The answer must consist of every line in the data that contains "abLength".

[Stored data entries]
=====

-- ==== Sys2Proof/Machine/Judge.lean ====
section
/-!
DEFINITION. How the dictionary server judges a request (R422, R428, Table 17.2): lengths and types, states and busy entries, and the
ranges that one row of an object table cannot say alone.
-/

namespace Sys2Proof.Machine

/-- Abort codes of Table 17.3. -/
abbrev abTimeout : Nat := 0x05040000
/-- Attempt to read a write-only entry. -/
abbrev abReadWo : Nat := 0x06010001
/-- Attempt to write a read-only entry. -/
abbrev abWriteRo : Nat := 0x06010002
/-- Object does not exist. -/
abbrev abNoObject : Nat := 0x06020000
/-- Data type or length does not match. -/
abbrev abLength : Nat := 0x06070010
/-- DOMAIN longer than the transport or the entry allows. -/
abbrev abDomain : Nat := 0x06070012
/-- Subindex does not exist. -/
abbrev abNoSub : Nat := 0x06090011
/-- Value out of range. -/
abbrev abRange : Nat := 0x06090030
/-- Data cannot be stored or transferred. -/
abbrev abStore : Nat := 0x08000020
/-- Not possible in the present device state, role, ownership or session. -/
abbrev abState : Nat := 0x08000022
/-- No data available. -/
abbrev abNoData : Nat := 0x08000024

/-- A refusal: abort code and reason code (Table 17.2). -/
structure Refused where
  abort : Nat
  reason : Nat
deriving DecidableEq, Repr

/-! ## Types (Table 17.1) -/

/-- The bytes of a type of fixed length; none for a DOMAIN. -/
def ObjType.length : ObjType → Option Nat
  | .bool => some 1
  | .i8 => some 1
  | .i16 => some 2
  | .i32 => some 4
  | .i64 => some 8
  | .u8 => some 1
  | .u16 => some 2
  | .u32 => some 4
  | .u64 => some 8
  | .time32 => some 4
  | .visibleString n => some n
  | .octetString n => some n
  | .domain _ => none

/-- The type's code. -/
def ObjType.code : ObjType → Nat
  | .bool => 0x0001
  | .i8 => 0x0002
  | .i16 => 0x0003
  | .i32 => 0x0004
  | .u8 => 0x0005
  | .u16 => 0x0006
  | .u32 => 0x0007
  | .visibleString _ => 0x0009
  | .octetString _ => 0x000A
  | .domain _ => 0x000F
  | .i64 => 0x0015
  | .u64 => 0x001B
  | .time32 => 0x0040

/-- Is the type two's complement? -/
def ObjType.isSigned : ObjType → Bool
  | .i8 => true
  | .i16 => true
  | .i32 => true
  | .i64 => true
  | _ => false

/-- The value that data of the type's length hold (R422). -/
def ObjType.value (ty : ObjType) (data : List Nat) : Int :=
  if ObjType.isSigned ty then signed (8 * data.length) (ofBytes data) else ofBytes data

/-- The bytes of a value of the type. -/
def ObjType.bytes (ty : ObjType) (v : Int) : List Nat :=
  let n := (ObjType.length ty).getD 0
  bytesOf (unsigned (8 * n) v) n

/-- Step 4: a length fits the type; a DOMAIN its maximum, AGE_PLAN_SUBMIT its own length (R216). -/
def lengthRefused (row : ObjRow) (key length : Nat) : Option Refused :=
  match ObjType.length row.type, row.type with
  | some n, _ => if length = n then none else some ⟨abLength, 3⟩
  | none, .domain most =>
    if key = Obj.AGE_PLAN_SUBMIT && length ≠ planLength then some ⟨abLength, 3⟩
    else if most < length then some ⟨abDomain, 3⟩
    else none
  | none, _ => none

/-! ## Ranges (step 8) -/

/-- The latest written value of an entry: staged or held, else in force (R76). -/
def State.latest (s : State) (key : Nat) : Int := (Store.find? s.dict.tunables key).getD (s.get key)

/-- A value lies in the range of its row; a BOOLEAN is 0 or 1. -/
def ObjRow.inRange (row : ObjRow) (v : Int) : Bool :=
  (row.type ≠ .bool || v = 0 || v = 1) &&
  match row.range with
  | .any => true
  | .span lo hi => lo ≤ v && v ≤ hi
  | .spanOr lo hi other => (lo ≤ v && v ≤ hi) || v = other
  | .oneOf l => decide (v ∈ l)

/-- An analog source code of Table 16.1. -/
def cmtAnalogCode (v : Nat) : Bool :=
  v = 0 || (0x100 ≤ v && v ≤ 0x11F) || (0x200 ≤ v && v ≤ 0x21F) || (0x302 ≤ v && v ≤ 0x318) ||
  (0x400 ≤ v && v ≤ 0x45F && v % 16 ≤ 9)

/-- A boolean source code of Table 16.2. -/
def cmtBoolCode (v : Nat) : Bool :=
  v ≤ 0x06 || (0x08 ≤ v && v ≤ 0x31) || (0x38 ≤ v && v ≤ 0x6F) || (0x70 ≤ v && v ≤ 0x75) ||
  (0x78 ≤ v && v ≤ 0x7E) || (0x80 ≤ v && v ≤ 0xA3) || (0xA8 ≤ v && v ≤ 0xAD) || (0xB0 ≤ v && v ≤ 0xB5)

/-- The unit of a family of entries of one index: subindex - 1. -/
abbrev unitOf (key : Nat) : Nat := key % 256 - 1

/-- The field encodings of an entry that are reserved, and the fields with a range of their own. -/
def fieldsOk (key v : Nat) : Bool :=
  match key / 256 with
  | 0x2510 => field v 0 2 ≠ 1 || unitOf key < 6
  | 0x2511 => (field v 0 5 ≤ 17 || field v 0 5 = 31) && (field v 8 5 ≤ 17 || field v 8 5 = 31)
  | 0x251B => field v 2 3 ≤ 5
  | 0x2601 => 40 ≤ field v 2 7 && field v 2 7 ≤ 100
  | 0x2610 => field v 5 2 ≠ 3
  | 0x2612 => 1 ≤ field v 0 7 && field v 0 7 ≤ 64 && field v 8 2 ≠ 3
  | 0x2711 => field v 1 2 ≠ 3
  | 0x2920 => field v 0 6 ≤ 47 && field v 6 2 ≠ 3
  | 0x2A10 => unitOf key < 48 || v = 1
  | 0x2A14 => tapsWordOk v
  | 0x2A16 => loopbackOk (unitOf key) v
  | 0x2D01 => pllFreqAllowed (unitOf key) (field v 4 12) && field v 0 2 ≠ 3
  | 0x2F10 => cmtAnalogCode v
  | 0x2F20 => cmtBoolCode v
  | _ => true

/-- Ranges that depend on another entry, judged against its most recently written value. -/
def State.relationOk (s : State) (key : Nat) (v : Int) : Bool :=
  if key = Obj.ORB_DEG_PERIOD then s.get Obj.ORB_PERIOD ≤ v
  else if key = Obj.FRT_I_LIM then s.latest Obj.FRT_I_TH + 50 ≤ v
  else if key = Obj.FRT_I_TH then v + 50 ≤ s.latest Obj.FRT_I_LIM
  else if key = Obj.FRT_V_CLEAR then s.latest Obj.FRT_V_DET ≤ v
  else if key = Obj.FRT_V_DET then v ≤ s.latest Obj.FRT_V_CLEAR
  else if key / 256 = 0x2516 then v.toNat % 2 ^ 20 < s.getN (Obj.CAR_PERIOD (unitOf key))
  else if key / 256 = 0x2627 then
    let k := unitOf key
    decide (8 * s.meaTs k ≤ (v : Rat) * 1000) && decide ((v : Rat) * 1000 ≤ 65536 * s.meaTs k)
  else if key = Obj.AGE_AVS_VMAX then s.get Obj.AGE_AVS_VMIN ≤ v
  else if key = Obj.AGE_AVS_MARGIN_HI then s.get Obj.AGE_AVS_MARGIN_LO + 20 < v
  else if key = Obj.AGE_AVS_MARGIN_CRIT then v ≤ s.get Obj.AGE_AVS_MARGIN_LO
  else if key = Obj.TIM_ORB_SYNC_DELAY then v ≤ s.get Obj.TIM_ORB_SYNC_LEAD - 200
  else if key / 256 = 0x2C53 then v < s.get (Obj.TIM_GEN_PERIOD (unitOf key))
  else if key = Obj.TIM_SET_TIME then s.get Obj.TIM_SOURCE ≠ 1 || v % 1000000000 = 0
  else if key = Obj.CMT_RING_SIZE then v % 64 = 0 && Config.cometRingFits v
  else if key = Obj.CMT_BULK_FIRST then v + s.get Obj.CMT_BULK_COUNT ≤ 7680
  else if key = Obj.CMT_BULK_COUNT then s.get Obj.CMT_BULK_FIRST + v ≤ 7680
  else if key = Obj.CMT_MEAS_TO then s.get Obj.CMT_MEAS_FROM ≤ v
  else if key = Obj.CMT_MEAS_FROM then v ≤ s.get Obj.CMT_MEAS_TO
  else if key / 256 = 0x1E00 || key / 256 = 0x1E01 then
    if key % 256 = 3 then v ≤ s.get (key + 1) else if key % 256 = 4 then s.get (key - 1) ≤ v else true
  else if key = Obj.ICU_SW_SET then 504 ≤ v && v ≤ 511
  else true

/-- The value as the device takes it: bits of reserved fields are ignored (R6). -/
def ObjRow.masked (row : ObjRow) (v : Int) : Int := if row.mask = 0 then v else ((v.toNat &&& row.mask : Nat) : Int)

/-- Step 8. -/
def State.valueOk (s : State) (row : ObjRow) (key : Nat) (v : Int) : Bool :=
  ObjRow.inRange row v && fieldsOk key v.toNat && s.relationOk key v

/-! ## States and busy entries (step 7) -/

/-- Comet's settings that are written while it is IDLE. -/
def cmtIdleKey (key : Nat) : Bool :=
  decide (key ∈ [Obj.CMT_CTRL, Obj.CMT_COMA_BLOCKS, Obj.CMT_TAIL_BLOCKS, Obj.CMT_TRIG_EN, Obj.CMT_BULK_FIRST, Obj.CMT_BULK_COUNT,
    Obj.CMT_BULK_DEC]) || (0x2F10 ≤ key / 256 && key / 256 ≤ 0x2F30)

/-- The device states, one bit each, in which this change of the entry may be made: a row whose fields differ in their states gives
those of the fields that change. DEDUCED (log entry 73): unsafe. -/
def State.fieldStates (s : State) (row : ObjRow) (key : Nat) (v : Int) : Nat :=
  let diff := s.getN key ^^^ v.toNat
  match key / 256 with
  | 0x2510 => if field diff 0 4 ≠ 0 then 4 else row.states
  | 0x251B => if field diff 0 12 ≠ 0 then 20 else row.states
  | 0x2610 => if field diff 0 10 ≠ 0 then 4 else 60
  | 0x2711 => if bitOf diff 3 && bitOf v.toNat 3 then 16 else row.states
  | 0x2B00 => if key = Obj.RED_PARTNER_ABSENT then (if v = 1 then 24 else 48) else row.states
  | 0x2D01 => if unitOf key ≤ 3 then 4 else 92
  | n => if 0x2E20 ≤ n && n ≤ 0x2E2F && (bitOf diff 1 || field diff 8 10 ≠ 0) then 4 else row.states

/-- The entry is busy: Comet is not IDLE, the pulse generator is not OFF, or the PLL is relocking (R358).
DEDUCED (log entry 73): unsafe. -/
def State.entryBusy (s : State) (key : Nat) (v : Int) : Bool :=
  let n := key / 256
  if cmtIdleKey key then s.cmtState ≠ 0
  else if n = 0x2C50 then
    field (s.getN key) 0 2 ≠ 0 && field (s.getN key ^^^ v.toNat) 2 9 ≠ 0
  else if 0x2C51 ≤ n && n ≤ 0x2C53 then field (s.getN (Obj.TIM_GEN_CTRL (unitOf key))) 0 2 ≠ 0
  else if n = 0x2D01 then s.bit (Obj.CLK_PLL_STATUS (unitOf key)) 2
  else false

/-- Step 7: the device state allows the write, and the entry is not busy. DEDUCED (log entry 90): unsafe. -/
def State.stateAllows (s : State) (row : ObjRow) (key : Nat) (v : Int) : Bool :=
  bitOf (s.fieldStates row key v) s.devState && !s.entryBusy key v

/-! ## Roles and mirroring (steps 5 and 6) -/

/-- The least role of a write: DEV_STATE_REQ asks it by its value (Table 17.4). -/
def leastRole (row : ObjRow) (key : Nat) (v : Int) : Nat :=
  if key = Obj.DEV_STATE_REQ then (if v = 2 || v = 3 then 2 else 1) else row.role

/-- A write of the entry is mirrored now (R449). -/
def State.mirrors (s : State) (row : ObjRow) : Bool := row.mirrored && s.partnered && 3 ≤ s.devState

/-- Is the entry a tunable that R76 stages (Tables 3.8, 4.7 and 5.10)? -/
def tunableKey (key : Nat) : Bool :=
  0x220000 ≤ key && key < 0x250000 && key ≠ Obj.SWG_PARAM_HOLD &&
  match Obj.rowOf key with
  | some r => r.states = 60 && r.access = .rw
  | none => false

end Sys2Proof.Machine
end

=====

▶ [SOLUTION TO THIS PROBLEM]:
abbrev abLength : Nat := 0x06070010
  | some n, _ => if length = n then none else some ⟨abLength, 3⟩
    if key = Obj.AGE_PLAN_SUBMIT && length ≠ planLength then some ⟨abLength, 3⟩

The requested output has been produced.